Exercise: Scan the entries for the word "Prop". Every line that has it should be copied.

Source information:
**********
-- ==== Sys2Proof/Certificates/Slice0/Obligations.lean ====
section
/-! DEFINITION. The statements for the provers: what the commands of the block do, and what every step keeps. -/

open Sys2Proof Sys2Proof.Machine

/-- R155, R157, R159 and Table 4.4: the sums and differences. Each writes the low 32 bits of its result, sets Z and N from them,
C from the carry out (of a difference: no borrow) and V where the exact signed result does not fit. CMP and CMPI write no register,
which is a write to g0. -/
def Obligations.SumsAndDifferences : Prop :=
  (∀ (t : Thr) (f : AluForm) (s : State) (n rd : Nat) (x y : Word), aluArgs (s.own t) f = (n, rd, x, y) → CanIssue s t n →
    ∃ u, Sys2Proof.Machine.exec (.add t f) s = .next u ∧
      GivesCV s u t n rd (x + y) (decide (2 ^ 32 ≤ x.toNat + y.toNat)) (!fits 32 (x.toInt + y.toInt))) ∧
  (∀ (t : Thr) (f : AluForm) (s : State) (n rd : Nat) (x y : Word), aluArgs (s.own t) f = (n, rd, x, y) → CanIssue s t n →
    ∃ u, Sys2Proof.Machine.exec (.sub t f) s = .next u ∧
      GivesCV s u t n rd (x - y) (decide (y.toNat ≤ x.toNat)) (!fits 32 (x.toInt - y.toInt))) ∧
  (∀ (t : Thr) (f : AddiForm) (s : State) (n rd : Nat) (x y : Word), addiArgs (s.own t) f = (n, rd, x, y) → CanIssue s t n →
    ∃ u, Sys2Proof.Machine.exec (.addi t f) s = .next u ∧
      GivesCV s u t n rd (x + y) (decide (2 ^ 32 ≤ x.toNat + y.toNat)) (!fits 32 (x.toInt + y.toInt))) ∧
  (∀ (t : Thr) (rd rs : BitVec 4) (s : State) (x y : Word), (s.own t).gr rd.toNat = x → (s.own t).gr rs.toNat = y →
    CanIssue s t 2 → ∃ u, Sys2Proof.Machine.exec (.cmp t rd rs) s = .next u ∧
      GivesCV s u t 2 0 (x - y) (decide (y.toNat ≤ x.toNat)) (!fits 32 (x.toInt - y.toInt))) ∧
  (∀ (t : Thr) (rs : BitVec 4) (imm : BitVec 8) (s : State) (x y : Word), (s.own t).gr rs.toNat = x → imm.signExtend 32 = y →
    CanIssue s t 2 → ∃ u, Sys2Proof.Machine.exec (.cmpi t rs imm) s = .next u ∧
      GivesCV s u t 2 0 (x - y) (decide (y.toNat ≤ x.toNat)) (!fits 32 (x.toInt - y.toInt))) ∧
  (∀ (t : Thr) (rd rs : BitVec 4) (s : State) (x : Word), (s.own t).gr rs.toNat = x → CanIssue s t 2 →
    ∃ u, Sys2Proof.Machine.exec (.neg t rd rs) s = .next u ∧
      GivesCV s u t 2 rd.toNat (-x) (decide (x = 0)) (!fits 32 (-x.toInt))) ∧
  (∀ (t : Thr) (rd ra rb : BitVec 5) (s : State) (x y : Word) (c : Bool), (s.own t).gr ra.toNat = x → (s.own t).gr rb.toNat = y →
    (s.own t).fc = c → CanIssue s t 4 → ∃ u, Sys2Proof.Machine.exec (.addc t rd ra rb) s = .next u ∧
      GivesCV s u t 4 rd.toNat (x + y + BitVec.ofNat 32 c.toNat) (decide (2 ^ 32 ≤ x.toNat + y.toNat + c.toNat))
        (!fits 32 (x.toInt + y.toInt + c.toNat))) ∧
  (∀ (t : Thr) (rd ra rb : BitVec 5) (s : State) (x y : Word) (c : Bool), (s.own t).gr ra.toNat = x → (s.own t).gr rb.toNat = y →
    (s.own t).fc = c → CanIssue s t 4 → ∃ u, Sys2Proof.Machine.exec (.subc t rd ra rb) s = .next u ∧
      GivesCV s u t 4 rd.toNat (x + ~~~ y + BitVec.ofNat 32 c.toNat) (decide (2 ^ 32 ≤ x.toNat + (~~~ y).toNat + c.toNat))
        (!fits 32 (x.toInt + (~~~ y).toInt + c.toNat)))

/-- R155, R157, R158, R159: the logic operations and the shifts write their result and set Z and N from it. A shift by a register
uses the low five bits of its count. -/
def Obligations.LogicAndShifts : Prop :=
  (∀ (t : Thr) (f : AluForm) (s : State) (n rd : Nat) (x y : Word), aluArgs (s.own t) f = (n, rd, x, y) → CanIssue s t n →
    (∃ u, Sys2Proof.Machine.exec (.and t f) s = .next u ∧ GivesZN s u t n rd (x &&& y)) ∧
    (∃ u, Sys2Proof.Machine.exec (.or t f) s = .next u ∧ GivesZN s u t n rd (x ||| y)) ∧
    (∃ u, Sys2Proof.Machine.exec (.xor t f) s = .next u ∧ GivesZN s u t n rd (x ^^^ y)) ∧
    (∃ u, Sys2Proof.Machine.exec (.sll t f) s = .next u ∧ GivesZN s u t n rd (x <<< (y &&& 31))) ∧
    (∃ u, Sys2Proof.Machine.exec (.srl t f) s = .next u ∧ GivesZN s u t n rd (x >>> (y &&& 31))) ∧
    (∃ u, Sys2Proof.Machine.exec (.sra t f) s = .next u ∧ GivesZN s u t n rd (x.sshiftRight' (y &&& 31)))) ∧
  (∀ (t : Thr) (f : ShiftForm) (s : State) (n rd : Nat) (x : Word) (m : Nat), shiftArgs (s.own t) f = (n, rd, x, m) →
    CanIssue s t n →
    (∃ u, Sys2Proof.Machine.exec (.slli t f) s = .next u ∧ GivesZN s u t n rd (x <<< m)) ∧
    (∃ u, Sys2Proof.Machine.exec (.srli t f) s = .next u ∧ GivesZN s u t n rd (x >>> m)) ∧
    (∃ u, Sys2Proof.Machine.exec (.srai t f) s = .next u ∧ GivesZN s u t n rd (x.sshiftRight m))) ∧
  (∀ (t : Thr) (rd rs : BitVec 4) (s : State), CanIssue s t 2 →
    ∃ u, Sys2Proof.Machine.exec (.not t rd rs) s = .next u ∧ GivesZN s u t 2 rd.toNat (~~~ (s.own t).gr rs.toNat)) ∧
  (∀ (t : Thr) (rd ra : BitVec 5) (imm : BitVec 16) (s : State), CanIssue s t 4 →
    (∃ u, Sys2Proof.Machine.exec (.andi t rd ra imm) s = .next u ∧
      GivesZN s u t 4 rd.toNat ((s.own t).gr ra.toNat &&& imm.zeroExtend 32)) ∧
    (∃ u, Sys2Proof.Machine.exec (.ori t rd ra imm) s = .next u ∧
      GivesZN s u t 4 rd.toNat ((s.own t).gr ra.toNat ||| imm.zeroExtend 32)))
**********
Task answer:
def Obligations.SumsAndDifferences : Prop :=
def Obligations.LogicAndShifts : Prop :=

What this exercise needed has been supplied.